What you should do:
Lines from the top of the entries through the line that has "s f g) := by" must be duplicated exactly, and no others.

════════

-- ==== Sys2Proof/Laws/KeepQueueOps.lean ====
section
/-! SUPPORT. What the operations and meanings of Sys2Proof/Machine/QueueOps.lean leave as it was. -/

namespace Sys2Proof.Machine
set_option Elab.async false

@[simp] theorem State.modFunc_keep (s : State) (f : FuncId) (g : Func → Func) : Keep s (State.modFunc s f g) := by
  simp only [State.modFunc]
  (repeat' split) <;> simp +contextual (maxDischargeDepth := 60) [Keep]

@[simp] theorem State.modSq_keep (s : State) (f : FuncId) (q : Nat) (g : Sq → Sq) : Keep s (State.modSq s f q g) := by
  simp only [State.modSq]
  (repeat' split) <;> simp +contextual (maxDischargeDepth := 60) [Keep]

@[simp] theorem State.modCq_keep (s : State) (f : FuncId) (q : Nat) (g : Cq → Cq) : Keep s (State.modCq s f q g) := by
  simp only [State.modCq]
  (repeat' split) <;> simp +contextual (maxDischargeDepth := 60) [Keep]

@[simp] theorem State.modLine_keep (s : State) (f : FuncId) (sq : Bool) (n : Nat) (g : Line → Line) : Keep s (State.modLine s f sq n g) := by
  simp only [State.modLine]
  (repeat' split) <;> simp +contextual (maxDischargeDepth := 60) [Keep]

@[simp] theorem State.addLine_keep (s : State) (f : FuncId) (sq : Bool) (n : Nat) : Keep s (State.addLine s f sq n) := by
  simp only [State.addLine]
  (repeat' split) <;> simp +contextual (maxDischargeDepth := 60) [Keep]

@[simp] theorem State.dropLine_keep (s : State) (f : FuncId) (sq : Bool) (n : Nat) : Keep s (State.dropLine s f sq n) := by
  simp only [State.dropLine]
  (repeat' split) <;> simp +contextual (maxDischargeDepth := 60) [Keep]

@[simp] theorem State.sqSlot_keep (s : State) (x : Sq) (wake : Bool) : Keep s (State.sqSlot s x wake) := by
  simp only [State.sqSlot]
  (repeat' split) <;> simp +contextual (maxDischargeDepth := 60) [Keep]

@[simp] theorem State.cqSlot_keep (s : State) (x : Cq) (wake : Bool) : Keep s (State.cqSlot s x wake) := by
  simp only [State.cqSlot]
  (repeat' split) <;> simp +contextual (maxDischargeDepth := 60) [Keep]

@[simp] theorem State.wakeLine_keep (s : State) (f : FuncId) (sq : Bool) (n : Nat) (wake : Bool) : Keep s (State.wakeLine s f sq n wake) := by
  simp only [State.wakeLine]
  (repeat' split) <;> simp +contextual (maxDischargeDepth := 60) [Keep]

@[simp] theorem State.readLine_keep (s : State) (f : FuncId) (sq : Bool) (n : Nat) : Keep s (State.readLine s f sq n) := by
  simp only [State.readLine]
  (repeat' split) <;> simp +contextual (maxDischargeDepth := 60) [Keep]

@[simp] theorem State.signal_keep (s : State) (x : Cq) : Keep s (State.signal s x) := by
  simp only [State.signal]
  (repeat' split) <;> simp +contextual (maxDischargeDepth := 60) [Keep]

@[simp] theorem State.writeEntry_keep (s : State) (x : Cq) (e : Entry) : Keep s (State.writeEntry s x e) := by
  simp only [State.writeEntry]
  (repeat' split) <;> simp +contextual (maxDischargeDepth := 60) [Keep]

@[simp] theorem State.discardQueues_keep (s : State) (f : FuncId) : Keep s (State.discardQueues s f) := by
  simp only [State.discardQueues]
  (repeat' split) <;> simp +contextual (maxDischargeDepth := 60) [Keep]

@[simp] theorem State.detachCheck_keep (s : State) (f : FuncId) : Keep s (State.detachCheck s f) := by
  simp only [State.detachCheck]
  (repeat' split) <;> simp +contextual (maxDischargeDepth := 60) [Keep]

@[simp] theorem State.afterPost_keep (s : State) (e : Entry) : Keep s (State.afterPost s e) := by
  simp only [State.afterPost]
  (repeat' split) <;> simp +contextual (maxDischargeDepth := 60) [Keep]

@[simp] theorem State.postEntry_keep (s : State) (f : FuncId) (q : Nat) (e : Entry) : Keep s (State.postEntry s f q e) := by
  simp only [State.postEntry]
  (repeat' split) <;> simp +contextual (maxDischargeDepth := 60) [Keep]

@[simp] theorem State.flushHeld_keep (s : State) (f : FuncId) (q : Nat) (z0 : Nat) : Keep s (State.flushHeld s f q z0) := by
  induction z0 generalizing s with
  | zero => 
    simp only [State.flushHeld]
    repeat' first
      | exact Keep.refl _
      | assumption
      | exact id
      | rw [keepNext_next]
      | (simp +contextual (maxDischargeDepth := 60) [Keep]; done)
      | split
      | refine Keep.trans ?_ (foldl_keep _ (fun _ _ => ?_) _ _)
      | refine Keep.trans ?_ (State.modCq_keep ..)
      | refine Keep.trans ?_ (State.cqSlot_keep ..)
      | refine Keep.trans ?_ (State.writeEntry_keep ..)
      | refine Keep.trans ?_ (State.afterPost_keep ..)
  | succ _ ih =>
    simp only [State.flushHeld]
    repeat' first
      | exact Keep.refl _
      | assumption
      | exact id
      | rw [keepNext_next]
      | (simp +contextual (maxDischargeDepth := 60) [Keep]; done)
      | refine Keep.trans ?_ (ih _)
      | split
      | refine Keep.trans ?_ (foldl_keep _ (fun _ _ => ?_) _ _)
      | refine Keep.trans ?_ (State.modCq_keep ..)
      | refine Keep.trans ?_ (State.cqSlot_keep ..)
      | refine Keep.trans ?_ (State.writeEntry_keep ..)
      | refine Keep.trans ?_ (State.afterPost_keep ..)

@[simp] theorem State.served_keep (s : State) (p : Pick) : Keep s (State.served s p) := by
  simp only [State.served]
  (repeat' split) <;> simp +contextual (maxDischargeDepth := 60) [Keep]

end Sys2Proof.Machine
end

════════

Exercise result:
-- ==== Sys2Proof/Laws/KeepQueueOps.lean ====
section
/-! SUPPORT. What the operations and meanings of Sys2Proof/Machine/QueueOps.lean leave as it was. -/

namespace Sys2Proof.Machine
set_option Elab.async false

@[simp] theorem State.modFunc_keep (s : State) (f : FuncId) (g : Func → Func) : Keep s (State.modFunc s f g) := by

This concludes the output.